The Woodlanders - Page 249/314

"Oh God!" said Winterborne within himself. His head was turned askance

as he still resolutely regarded the ground. For the last several

minutes he had seen this great temptation approaching him in regular

siege; and now it had come. The wrong, the social sin, of now taking

advantage of the offer of her lips had a magnitude, in the eyes of one

whose life had been so primitive, so ruled by purest household laws, as

Giles's, which can hardly be explained.

"Did you say anything?" she asked, timidly.

"Oh no--only that--"

"You mean that it must BE settled, since my father is coming home?" she

said, gladly.

Winterborne, though fighting valiantly against himself all this

while--though he would have protected Grace's good repute as the apple

of his eye--was a man; and, as Desdemona said, men are not gods.

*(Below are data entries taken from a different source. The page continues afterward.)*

theorem execPairCommandDiag_keeps (a : Acc) (s : State) : KeepsO s (execPairCommandDiag a s) := by
  have h0 := @State.runWrite_keeps
  have k := Keeps.refl s
  unfold execPairCommandDiag
  exact KeepsO.auto

theorem execDomainPolicyWrite_keeps (a : Acc) (i : Nat) (v : Nat) (s : State) : KeepsO s (execDomainPolicyWrite a i v s) := by
  have h0 := @State.runWrite_keeps
  have k := Keeps.refl s
  unfold execDomainPolicyWrite
  exact KeepsO.auto

theorem execDomainConfigWrite_keeps (a : Acc) (sub : Nat) (v : Nat) (s : State) : KeepsO s (execDomainConfigWrite a sub v s) := by
  have h0 := @State.runWrite_keeps
  have k := Keeps.refl s
  unfold execDomainConfigWrite
  exact KeepsO.auto

theorem execFaultAckCode_keeps (a : Acc) (code : Nat) (s : State) : KeepsO s (execFaultAckCode a code s) := by
  have h0 := @State.runWrite_keeps
  have k := Keeps.refl s
  unfold execFaultAckCode
  exact KeepsO.auto

theorem execFaultAckAll_keeps (a : Acc) (s : State) : KeepsO s (execFaultAckAll a s) := by
  have h0 := @State.runWrite_keeps
  have k := Keeps.refl s
  unfold execFaultAckAll
  exact KeepsO.auto

theorem execFaultAckF3_keeps (a : Acc) (s : State) : KeepsO s (execFaultAckF3 a s) := by
  have h0 := @State.runWrite_keeps
  have k := Keeps.refl s
  unfold execFaultAckF3
  exact KeepsO.auto

theorem execF3Clear_keeps (a : Acc) (cred : Nat) (s : State) : KeepsO s (execF3Clear a cred s) := by
  have h0 := @State.runWrite_keeps
  have k := Keeps.refl s
  unfold execF3Clear
  exact KeepsO.auto

theorem execSleepEnter_keeps (a : Acc) (s : State) : KeepsO s (execSleepEnter a s) := by
  have h0 := @State.runWrite_keeps
  have k := Keeps.refl s
  unfold execSleepEnter
  exact KeepsO.auto

theorem execFwErase_keeps (a : Acc) (s : State) : KeepsO s (execFwErase a s) := by
  have h0 := @State.runWrite_keeps
  have k := Keeps.refl s
  unfold execFwErase
  exact KeepsO.auto

theorem execFwChunk_keeps (a : Acc) (off : Nat) (len : Nat) (data : Nat) (s : State) : KeepsO s (execFwChunk a off len data s) := by
  have h0 := @State.runWrite_keeps
  have k := Keeps.refl s
  unfold execFwChunk
  exact KeepsO.auto

theorem execFwCommit_keeps (a : Acc) (v : Nat) (s : State) : KeepsO s (execFwCommit a v s) := by
  have h0 := @State.runWrite_keeps
  have k := Keeps.refl s
  unfold execFwCommit
  exact KeepsO.auto

theorem execCalSelect_keeps (a : Acc) (e : Nat) (s : State) : KeepsO s (execCalSelect a e s) := by
  have h0 := @State.runWrite_keeps
  have k := Keeps.refl s
  unfold execCalSelect
  exact KeepsO.auto

theorem execCalValue_keeps (a : Acc) (value : Int) (unc : Nat) (source : Nat) (s : State) : KeepsO s (execCalValue a value unc source s) := by
  have h0 := @State.runWrite_keeps
  have k := Keeps.refl s
  unfold execCalValue
  exact KeepsO.auto

theorem execCalReloadChunk_keeps (a : Acc) (off : Nat) (len : Nat) (data : Nat) (s : State) : KeepsO s (execCalReloadChunk a off len data s) := by
  have h0 := @State.runWrite_keeps
  have k := Keeps.refl s
  unfold execCalReloadChunk
  exact KeepsO.auto

theorem execCalReloadCommit_keeps (a : Acc) (s : State) : KeepsO s (execCalReloadCommit a s) := by
  have h0 := @State.runWrite_keeps
  have k := Keeps.refl s
  unfold execCalReloadCommit
  exact KeepsO.auto

theorem execTackDoorbellRead_keeps (a : Acc) (s : State) : KeepsO s (execTackDoorbellRead a s) := by
  have h0 := @State.runRead_keeps
  have k := Keeps.refl s
  unfold execTackDoorbellRead
  exact KeepsO.auto

theorem execPcRead_keeps (a : Acc) (e : Nat) (s : State) : KeepsO s (execPcRead a e s) := by
  have h0 := @State.runRead_keeps
  have k := Keeps.refl s
  unfold execPcRead
  exact KeepsO.auto

theorem execAuthChallenge_keeps (a : Acc) (s : State) : KeepsO s (execAuthChallenge a s) := by
  have h0 := @State.runRead_keeps
  have k := Keeps.refl s
  unfold execAuthChallenge
  exact KeepsO.auto

theorem execAuditHead_keeps (a : Acc) (s : State) : KeepsO s (execAuditHead a s) := by
  have h0 := @State.runRead_keeps
  have k := Keeps.refl s
  unfold execAuditHead
  exact KeepsO.auto

end Sys2Proof.Machine
end

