-- ==== Sys2Proof/WellFormed.lean ====
section
/-!
DEFINITION. Which commands are well formed: every operand that numbers one of a fixed set of things, or is a field of an encoding,
is within its range.
-/
set_option Elab.async false
namespace Sys2Proof
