theorem opSealResp_down (h : s.pathUp a.path = false) : opSealResp a ready s = s.atTime a.now := by
  unfold opSealResp
  exact if_pos (by rw [h]; rfl)

theorem opSealResp_up (h : s.pathUp a.path = true) (hr : s.sealResp a ready = (t, c, x)) :
    opSealResp a ready s = t.onPath a.path (fun p => { p with code := c, value := x }) := by
  unfold opSealResp
  rw [hr]
  exact if_neg (by rw [h]; decide)

/-- A plain envelope of the wrong direction (R431). -/
theorem envelopeIn_direction (h : e.session = 0) (hd : e.dir ≠ 1) : t.envelopeIn a e slow = (t, 0x0B) := by
  have judged : t.judgeIn a e slow = (t, 0x0B, none) := by
    unfold State.judgeIn State.plainIn
    rw [if_pos h]
    exact if_pos (by rw [bne_iff_ne.mpr hd]; rfl)
  unfold State.envelopeIn
  rw [judged]

/-- A plain envelope that repeats the last one's number is answered with its response (R430). -/
theorem judgeIn_repeat (h : e.session = 0) (hd : e.dir = 1) (hp : a.path ≠ Path.esxia) (hs : (t.pathState a.path).seq = some e.seq) :
    t.judgeIn a e slow = (t, 0, (t.pathState a.path).resp) := by
  have other : (a.path == Path.esxia) = false := beq_eq_false_iff_ne.mpr hp
  unfold State.judgeIn State.plainIn
  rw [if_pos h]
  dsimp only
  rw [hs, hd, other]
  refine (if_neg ?_).trans (if_pos (beq_self_eq_true _))
  simp

theorem opMbSubmit_down (h : s.pathUp .pcie = false) : opMbSubmit a e len slow s = s.atTime a.now := by
  unfold opMbSubmit
  exact if_pos (by rw [h]; rfl)

section
variable (h : s.pathUp .pcie = true)
include h

theorem opMbSubmit_length (hl : len < 20 ∨ 1072 < len) :
    let host := { a with path := Path.pcie, session := none, env := false }
    opMbSubmit a e len slow s = { s.arrive host with dict := { (s.arrive host).dict with mbCode := 0x0C, mbReady := false } } := by
  intro host
  unfold opMbSubmit
  exact (if_neg (by rw [h]; decide)).trans (if_pos (by simpa using hl))

theorem opMbSubmit_submits (h20 : 20 ≤ len) (hl : len ≤ 1072)
    (hr : ({ s with dict := { s.dict with mbReady := false, mbEnvelope := some e } } : State).sealReq
      { a with path := Path.pcie, session := none, env := false, len := len } e slow = (t, c)) :
    opMbSubmit a e len slow s = { t with dict := { t.dict with mbCode := c } } := by
  have up : ¬ (!s.pathUp .pcie) = true := by
    rw [h]
    decide
  have fits : ¬ (decide (len < 20) || decide (1072 < len)) = true := by
    simp only [Bool.or_eq_true, decide_eq_true_eq]
    omega
  unfold opMbSubmit
  dsimp only
  rw [if_neg up, if_neg fits, hr]

end
end

/-! ## CAN FD (R432–R434) -/

section
variable {s t : State} {a : Acc} {c stage idx sub x k w : Nat} {wr : Bool}

theorem opCanSdo_off (h : (s.atTime a.now).canOn c = false) : opCanSdo c stage wr a idx sub x s = s.atTime a.now := by
  unfold opCanSdo
  exact if_pos (by rw [h]; rfl)

section
variable (h : (s.atTime a.now).canOn c = true)
include h

theorem opCanSdo_on : opCanSdo c stage wr a idx sub x s =
    (let a := { a with path := Path.can c }
     let s := s.atTime a.now
     if stage = 0 then
       if (s.canOf c).transfer then s.canAnswer c 0x08000022 true else s.onCan c (fun x => { x with transfer := true })
     else if !(s.canOf c).transfer then s
     else if stage != 1 then s.canAnswer c 0x05040004 false
     else if !s.pathUp a.path then s.onCan c (fun x => { x with transfer := false })
     else if wr then
       let (s, r) := s.pathWrite a idx sub x
       (s.onPath a.path (fun p => { p with code := r, value := 0 })).canAnswer c (abortCode r) false
     else
       let (s, r, x) := if idx = 0x1030 && sub = 2 then s.sealResp a true else s.accessRead a idx sub
       (s.onPath a.path (fun p => { p with code := r, value := x })).canAnswer c (abortCode r) false) := by
  unfold opCanSdo
  exact if_neg (by rw [h]; decide)

theorem opCanSdo_begin : opCanSdo c 0 wr a idx sub x s = if ((s.atTime a.now).canOf c).transfer then (s.atTime a.now).canAnswer c 0x08000022 true
    else (s.atTime a.now).onCan c (fun x => { x with transfer := true }) :=
  (opCanSdo_on h).trans (if_pos rfl)

theorem opCanSdo_stray (ht : ((s.atTime a.now).canOf c).transfer = false) (hs : stage ≠ 0) : opCanSdo c stage wr a idx sub x s = s.atTime a.now :=
  (opCanSdo_on h).trans ((if_neg hs).trans (if_pos (by rw [ht]; rfl)))

variable (ht : ((s.atTime a.now).canOf c).transfer = true)
include ht

theorem opCanSdo_order (hs : 1 < stage) : opCanSdo c stage wr a idx sub x s = (s.atTime a.now).canAnswer c 0x05040004 false :=
  (opCanSdo_on h).trans ((if_neg (Nat.ne_of_gt (Nat.zero_lt_of_lt hs))).trans ((if_neg (by rw [ht]; decide)).trans
    (if_pos (bne_iff_ne.mpr (Nat.ne_of_gt hs)))))

theorem opCanSdo_run : opCanSdo c 1 wr a idx sub x s =
    (let a := { a with path := Path.can c }
     let s := s.atTime a.now
     if !s.pathUp a.path then s.onCan c (fun x => { x with transfer := false })
     else if wr then
       let (s, r) := s.pathWrite a idx sub x
       (s.onPath a.path (fun p => { p with code := r, value := 0 })).canAnswer c (abortCode r) false
     else
       let (s, r, x) := if idx = 0x1030 && sub = 2 then s.sealResp a true else s.accessRead a idx sub
       (s.onPath a.path (fun p => { p with code := r, value := x })).canAnswer c (abortCode r) false) :=
  (opCanSdo_on h).trans ((if_neg Nat.one_ne_zero).trans ((if_neg (by rw [ht]; decide)).trans (if_neg (by decide))))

In

face of the agonizing seductiveness shown by her, in her unenlightened

school-girl simplicity about the laws and ordinances, he betrayed a

man's weakness. Since it was so--since it had come to this, that

Grace, deeming herself free to do it, was virtually asking him to

demonstrate that he loved her--since he could demonstrate it only too

truly--since life was short and love was strong--he gave way to the

temptation, notwithstanding that he perfectly well knew her to be

wedded irrevocably to Fitzpiers. Indeed, he cared for nothing past or

future, simply accepting the present and what it brought, desiring once

in his life to clasp in his arms her he had watched over and loved so

long.

She started back suddenly from his embrace, influenced by a sort of

inspiration. "Oh, I suppose," she stammered, "that I am really

free?--that this is right? Is there REALLY a new law? Father cannot

have been too sanguine in saying--"

He did not answer, and a moment afterwards Grace burst into tears in

spite of herself. "Oh, why does not my father come home and explain,"

she sobbed, "and let me know clearly what I am? It is too trying, this,

to ask me to--and then to leave me so long in so vague a state that I

do not know what to do, and perhaps do wrong!"

Winterborne felt like a very Cain, over and above his previous sorrow.

How he had sinned against her in not telling her what he knew. He

turned aside; the feeling of his cruelty mounted higher and higher.

How could he have dreamed of kissing her? He could hardly refrain from

tears. Surely nothing more pitiable had ever been known than the

condition of this poor young thing, now as heretofore the victim of her

father's well-meant but blundering policy.